Unsurprisingly, my impression is that coverage is generally better for the bigger features that are more obvious (e.g. schools), and for those which particularly interest the OSM community (More pubs than post offices. More bicycle shops than golf courses. Surprisingly few fish and chip shops, though there are some tagging variants that would slightly boost coverage of these if I collected them more systematically). Some of the services that potential users might expect to find are not so well covered (e.g. GPs and dentists).

Even if they are rough  and ready, I think it has been useful to put numbers on some of this stuff. Partly because it helps to measure progress, partly to help think laterally about priorities, and partly as a sanity check on the amount of detail that is both practical and important. And not least because it already demonstrates an impressive level of coverage. However, there is no shortage of opportunity to record the existence of more interesting and useful features in 2012. You can bet on seeing more casinos and bookmakers; while other contributors get their teeth into the missing dentists.

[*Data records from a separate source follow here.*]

-- ==== Sys2Proof/Machine/RegTable.lean ====
section
/-!
DEFINITION. The register map of R20: every register of the manual with its place, its fields, their access codes (R23) and
their reset values, as the register tables of the chapters give them. The stake registers (R71 to R76) are read and written
through the stakes themselves (Machine/Stake.lean), and the error entries (R597) through the error rings.
-/

namespace Sys2Proof.Machine

/-- Access codes (R23). -/
inductive Access where
  | rw | ro | wo | w1c | rws | rwl
deriving DecidableEq, Repr

/-- Where a register lies (R20): a page of each core, a page of each HBM controller block, or a die block. -/
inductive RegScope where
  | core
  | hbm
  | block (b : Nat)
deriving DecidableEq, Repr

/-- One field of a register. -/
structure RegField where
  name : String
  hi : Nat
  lo : Nat
  acc : Access
  reset : Nat
deriving DecidableEq, Repr

/-- One row of the register map: `count` registers `stride` bytes apart from `base`; `die0` marks a register that only die 0
holds (the other dies read zero there); `width` is 32 or 64 bits. -/
structure RegRow where
  scope : RegScope
  base : Nat
  stride : Nat
  count : Nat
  width : Nat
  die0 : Bool
  fields : List RegField
deriving DecidableEq, Repr

/-- The registers of the manual by name. -/
inductive RegName where
  /-- STK_DUP_CLAIMS (01 R80). -/
  | stkDupClaims
  /-- CUBE_CTL (04 R188). -/
  | cubeCtl
  /-- CUBE_STATUS (04 R189). -/
  | cubeStatus
  /-- CUBE_STEPS (04 R190). -/
  | cubeSteps
  /-- CUBE_CLOSURE_STAT (04 R191). -/
  | cubeClosureStat
  /-- CUBE_ACC_ECC (04 R192). -/
  | cubeAccEcc
  /-- CUBE_FENCE (04 R193). -/
  | cubeFence
  /-- CHN_STATUS (05 R220). -/
  | chnStatus
  /-- CHN_BYTES (05 R221). -/
  | chnBytes
  /-- CHN_FAULT (05 R222). -/
  | chnFault
  /-- CHN_HOLD_STAT (05 R223). -/
  | chnHoldStat
  /-- CHN_STREAM (05 R224). -/
  | chnStream
  /-- CUBE_RELAY (06 R252). -/
  | cubeRelay
  /-- CUBE_RELAY_READY (06 R253). -/
  | cubeRelayReady
  /-- CUBE_HOOK_STAT (06 R254). -/
  | cubeHookStat
  /-- SFN_TABLE (07 R281). -/
  | sfnTable
  /-- SFN_LOAD (07 R282). -/
  | sfnLoad
  /-- VEC_STATUS (07 R283). -/
  | vecStatus
  /-- CUBE_CONV_STAT (08 R304). -/
  | cubeConvStat
  /-- KVS_LIST (09 R329). -/
  | kvsList
  /-- KVS_GEOM (09 R330). -/
  | kvsGeom
  /-- KVS_STAGE (09 R331). -/
  | kvsStage
  /-- KVS_EXPORT (09 R332). -/
  | kvsExport
  /-- KVS_REMOTE (09 R333). -/
  | kvsRemote
  /-- KVS_STAKES (09 R334). -/
  | kvsStakes
  /-- KVS_STATE (09 R335). -/
  | kvsState
  /-- KVS_STAT (09 R336). -/
  | kvsStat
  /-- QNT_SFILE (10 R356). -/
  | qntSfile
  /-- QNT_SCALE (10 R357). -/
  | qntScale
  /-- HBM_MAP (11 R394). -/
  | hbmMap
  /-- HBM_ERR_CTL (11 R395). -/
  | hbmErrCtl
  /-- HBM_THERM (11 R396). -/
  | hbmTherm
  /-- HBM_CHAN (11 R397). -/
  | hbmChan
  /-- HBM_CHAN_ECC (11 R398). -/
  | hbmChanEcc
  /-- RES_SLICE_CFG (11 R399). -/
  | resSliceCfg
  /-- RES_HOLD (11 R400). -/
  | resHold
  /-- RES_ARB (11 R401). -/
  | resArb
  /-- RES_SLICE_STAT (11 R402). -/
  | resSliceStat
  /-- HBM_RETIRE (11 R403). -/
  | hbmRetire
  /-- HBM_RETIRE_STAT (11 R404). -/
  | hbmRetireStat
  /-- UCI_LINK (12 R436). -/
  | uciLink
  /-- CMD_DOORBELL (12 R437). -/
  | cmdDoorbell
  /-- CMD_ARRIVE (12 R438). -/
  | cmdArrive
  /-- CMD_ADMIN_ARG (12 R439). -/
  | cmdAdminArg
  /-- CMD_ADMIN_REQ (12 R440). -/
  | cmdAdminReq
  /-- CMD_ADMIN_RESP (12 R441). -/
  | cmdAdminResp
  /-- CMD_CHAN_CTL (12 R442). -/
  | cmdChanCtl
  /-- CMD_SUBMIT (12 R443). -/
  | cmdSubmit
  /-- CMD_COMPL (12 R444). -/
  | cmdCompl
  /-- CMD_CHAN_STAT (12 R445). -/
  | cmdChanStat
  /-- CMD_EVT_CTL (12 R446). -/
  | cmdEvtCtl
  /-- CMD_EVT_PTR (12 R447). -/
  | cmdEvtPtr
  /-- CMD_EVT_FILTER (12 R448). -/
  | cmdEvtFilter
  /-- CMD_EVT_STAT (12 R449). -/
  | cmdEvtStat
  /-- PCL_STATE (13 R473). -/
  | pclState
  /-- PCL_CLUSTERS_LO (13 R474). -/
  | pclClustersLo
  /-- PCL_CLUSTERS_HI (13 R474). -/
  | pclClustersHi
  /-- PCL_STAT (13 R475). -/
  | pclStat
  /-- PCL_REBUILD (13 R476). -/
  | pclRebuild
  /-- CORE_SCHED (13 R477). -/
  | coreSched
  /-- SCH_CTL (13 R478). -/
  | schCtl
  /-- SCH_STAT (13 R479). -/
  | schStat
  /-- SCH_SLOT (13 R480). -/
  | schSlot
  /-- ZLK_CTL (14 R514). -/
  | zlkCtl
  /-- ZLK_STATUS (14 R515). -/
  | zlkStatus
  /-- ZLK_VC_CFG (14 R516). -/
  | zlkVcCfg
  /-- ZLK_ERR (14 R517). -/
  | zlkErr
  /-- ZLK_FEC (14 R518). -/
  | zlkFec
  /-- ZLK_ID (14 R519). -/
  | zlkId
  /-- ROS_STATE (14 R520). -/
  | rosState
  /-- ROS_TAG (14 R521). -/
  | rosTag
  /-- COL_STAT (14 R522). -/
  | colStat
  /-- MED_CTL (15 R550). -/
  | medCtl
  /-- MED_PIPE (15 R551). -/
  | medPipe
  /-- MED_STAT (15 R552). -/
  | medStat
  /-- MED_SESS (15 R553). -/
  | medSess
  /-- MED_RC (15 R554). -/
  | medRc
  /-- PCL_SEED (16 R573). -/
  | pclSeed
  /-- RNG_SEED (16 R574). -/
  | rngSeed
  /-- RNG_STAT (16 R575). -/
  | rngStat
  /-- ERR_CTL (17 R595). -/
  | errCtl
  /-- ERR_STAT (17 R596). -/
  | errStat
  /-- ERR_ENTRY_NUM (17 R597). -/
  | errEntryNum
  /-- ERR_ACK (17 R598). -/
  | errAck
  /-- ERR_CORE_RST (17 R599). -/
  | errCoreRst
  /-- ABW_ID (18 R618). -/
  | abwId
  /-- ABW_SERIAL (18 R619). -/
  | abwSerial
  /-- ABW_FEATURES (18 R619). -/
  | abwFeatures
  /-- ABW_PLUMB_SIG (18 R619). -/
  | abwPlumbSig
  /-- ABW_FW (18 R620). -/
  | abwFw
  /-- ABW_STATION (18 R621). -/
  | abwStation
  /-- ABW_IDKEY (18 R622). -/
  | abwIdkey
  /-- ABW_ENVELOPE (18 R623). -/
  | abwEnvelope
  /-- ABW_POWER (18 R624). -/
  | abwPower
  /-- ABW_TEMP (18 R625). -/
  | abwTemp
  /-- ABW_MEAS (18 R626). -/
  | abwMeas
  /-- ABW_REQ (18 R627). -/
  | abwReq
  /-- ABW_REQ_STAT (18 R628). -/
  | abwReqStat
  /-- ABW_BOOT (19 R655). -/
  | abwBoot
  /-- ABW_TRI (19 R656). -/
  | abwTri
  /-- PKG_RAIL (20 R677). -/
  | pkgRail
  /-- PKG_CLK (20 R678). -/
  | pkgClk
  /-- PKG_TRIP (20 R679). -/
  | pkgTrip
deriving DecidableEq, Repr

/-- All register names, in the order of the chapters. -/
def RegName.all : List RegName :=
  [.stkDupClaims, .cubeCtl, .cubeStatus, .cubeSteps, .cubeClosureStat, .cubeAccEcc,
   .cubeFence, .chnStatus, .chnBytes, .chnFault, .chnHoldStat, .chnStream,
   .cubeRelay, .cubeRelayReady, .cubeHookStat, .sfnTable, .sfnLoad, .vecStatus,
   .cubeConvStat, .kvsList, .kvsGeom, .kvsStage, .kvsExport, .kvsRemote,
   .kvsStakes, .kvsState, .kvsStat, .qntSfile, .qntScale, .hbmMap,
   .hbmErrCtl, .hbmTherm, .hbmChan, .hbmChanEcc, .resSliceCfg, .resHold,
   .resArb, .resSliceStat, .hbmRetire, .hbmRetireStat, .uciLink, .cmdDoorbell,
   .cmdArrive, .cmdAdminArg, .cmdAdminReq, .cmdAdminResp, .cmdChanCtl, .cmdSubmit,
   .cmdCompl, .cmdChanStat, .cmdEvtCtl, .cmdEvtPtr, .cmdEvtFilter, .cmdEvtStat,
   .pclState, .pclClustersLo, .pclClustersHi, .pclStat, .pclRebuild, .coreSched,
   .schCtl, .schStat, .schSlot, .zlkCtl, .zlkStatus, .zlkVcCfg,
   .zlkErr, .zlkFec, .zlkId, .rosState, .rosTag, .colStat,
   .medCtl, .medPipe, .medStat, .medSess, .medRc, .pclSeed,
   .rngSeed, .rngStat, .errCtl, .errStat, .errEntryNum, .errAck,
   .errCoreRst, .abwId, .abwSerial, .abwFeatures, .abwPlumbSig, .abwFw,
   .abwStation, .abwIdkey, .abwEnvelope, .abwPower, .abwTemp, .abwMeas,
   .abwReq, .abwReqStat, .abwBoot, .abwTri, .pkgRail, .pkgClk,
   .pkgTrip]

I'll probably come back to this again. It's a bit of an iterative process, and if anyone wants to suggest a better estimate, a source of suitable data, or other features that I should try to measure, then please comment below.

1 comment:

gom1 said...

Note on Anglican churches: there are about 11,000 other places of worship in the database which are either tagged as Christian, without a denomination; or are not tagged with a religion at all. Judging by the names, most of these are likely to be Anglican. In other words, most Anglican churches are probably already in the database, but not tagged in a way that I can identify them.